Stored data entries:
/-- Task instructions on registers: the result goes to `s_d`, s0 stays zero, the pc moves on, and nothing else changes
(07 R243, R244).
Branches: not taken, the next instruction; taken, the instruction imm away; a target outside 0 to 4095 ends the task with
0x3051. A loop counts its register down first (07 R244). -/
def Obligations.TaskInstructionsWriteRegistersAndPc : Prop :=
  (∀ (s : State) (e : Nat) (t : Task),
     let w := taskWord e t t.pc
     let a := getReg t (aReg w)
     let b := getReg t (bReg w)
     let put := fun (v : DWord) (n : Nat) => (.next (setTask s e (nextPc (setReg t (dReg w) v) n)) : Out)
     (TaskAt s e 0x01 t → exec (.taskAdd e) s = put (a + b) 1) ∧
     (TaskAt s e 0x02 t → exec (.taskSub e) s = put (a - b) 1) ∧
     (TaskAt s e 0x03 t → exec (.taskAnd e) s = put (a &&& b) 1) ∧
     (TaskAt s e 0x04 t → exec (.taskOr e) s = put (a ||| b) 1) ∧
     (TaskAt s e 0x05 t → exec (.taskXor e) s = put (a ^^^ b) 1) ∧
     (TaskAt s e 0x06 t → exec (.taskShl e) s = put (a <<< (b.toNat % 64)) 1) ∧
     (TaskAt s e 0x07 t → exec (.taskShr e) s = put (a.sshiftRight (b.toNat % 64)) 1) ∧
     (TaskAt s e 0x08 t → exec (.taskMul e) s = put (a * b) 1) ∧
     (TaskAt s e 0x10 t → exec (.taskAddi e) s = put (a + BitVec.ofInt 64 (immField w)) 1) ∧
     (TaskAt s e 0x11 t → exec (.taskLdw e) s =
       put (BitVec.ofNat 64 (taskWord e t ((t.pc + 1) % 4096) + 2 ^ 32 * taskWord e t ((t.pc + 2) % 4096))) 3) ∧
     (TaskAt s e 0x2D t → exec (.taskTime e) s = put (BitVec.ofNat 64 (timerOf s (engineDie e))) 1)) ∧
  (∀ (s : State) (e : Nat) (t : Task),
     let w := taskWord e t t.pc
     let a := getReg t (dReg w)
     let b := getReg t (aReg w)
     let goes := fun (t : Task) (taken : Bool) (o : Out) =>
       (taken = false → o = .next (setTask s e (nextPc t 1))) ∧
       (taken = true → 0 ≤ (t.pc : Int) + immField w → (t.pc : Int) + immField w ≤ 4095 →
         o = .next (setTask s e { t with pc := ((t.pc : Int) + immField w).toNat })) ∧
       (taken = true → ((t.pc : Int) + immField w < 0 ∨ 4095 < (t.pc : Int) + immField w) →
         o = nextKeeping s (endTask s e 0x3051))
     (TaskAt s e 0x20 t → goes t (a == b) (exec (.taskBeq e) s)) ∧
     (TaskAt s e 0x21 t → goes t (a != b) (exec (.taskBne e) s)) ∧
     (TaskAt s e 0x22 t → goes t (decide (a.toInt < b.toInt)) (exec (.taskBlt e) s)) ∧
     (TaskAt s e 0x23 t → goes t (decide (a.toNat < b.toNat)) (exec (.taskBltu e) s)) ∧
     (TaskAt s e 0x24 t → goes (setReg t (dReg w) (a - 1)) (getReg (setReg t (dReg w) (a - 1)) (dReg w) != 0)
       (exec (.taskLoop e) s)))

→ **EXERCISE**: Out of the data above, transcribe exactly and only the lines starting with the line that has "(taken = true → 0" and going on through the line that has "(TaskAt s e 0x23", both included.

→ **TASK OUTPUT**:
       (taken = true → 0 ≤ (t.pc : Int) + immField w → (t.pc : Int) + immField w ≤ 4095 →
         o = .next (setTask s e { t with pc := ((t.pc : Int) + immField w).toNat })) ∧
       (taken = true → ((t.pc : Int) + immField w < 0 ∨ 4095 < (t.pc : Int) + immField w) →
         o = nextKeeping s (endTask s e 0x3051))
     (TaskAt s e 0x20 t → goes t (a == b) (exec (.taskBeq e) s)) ∧
     (TaskAt s e 0x21 t → goes t (a != b) (exec (.taskBne e) s)) ∧
     (TaskAt s e 0x22 t → goes t (decide (a.toInt < b.toInt)) (exec (.taskBlt e) s)) ∧
     (TaskAt s e 0x23 t → goes t (decide (a.toNat < b.toNat)) (exec (.taskBltu e) s)) ∧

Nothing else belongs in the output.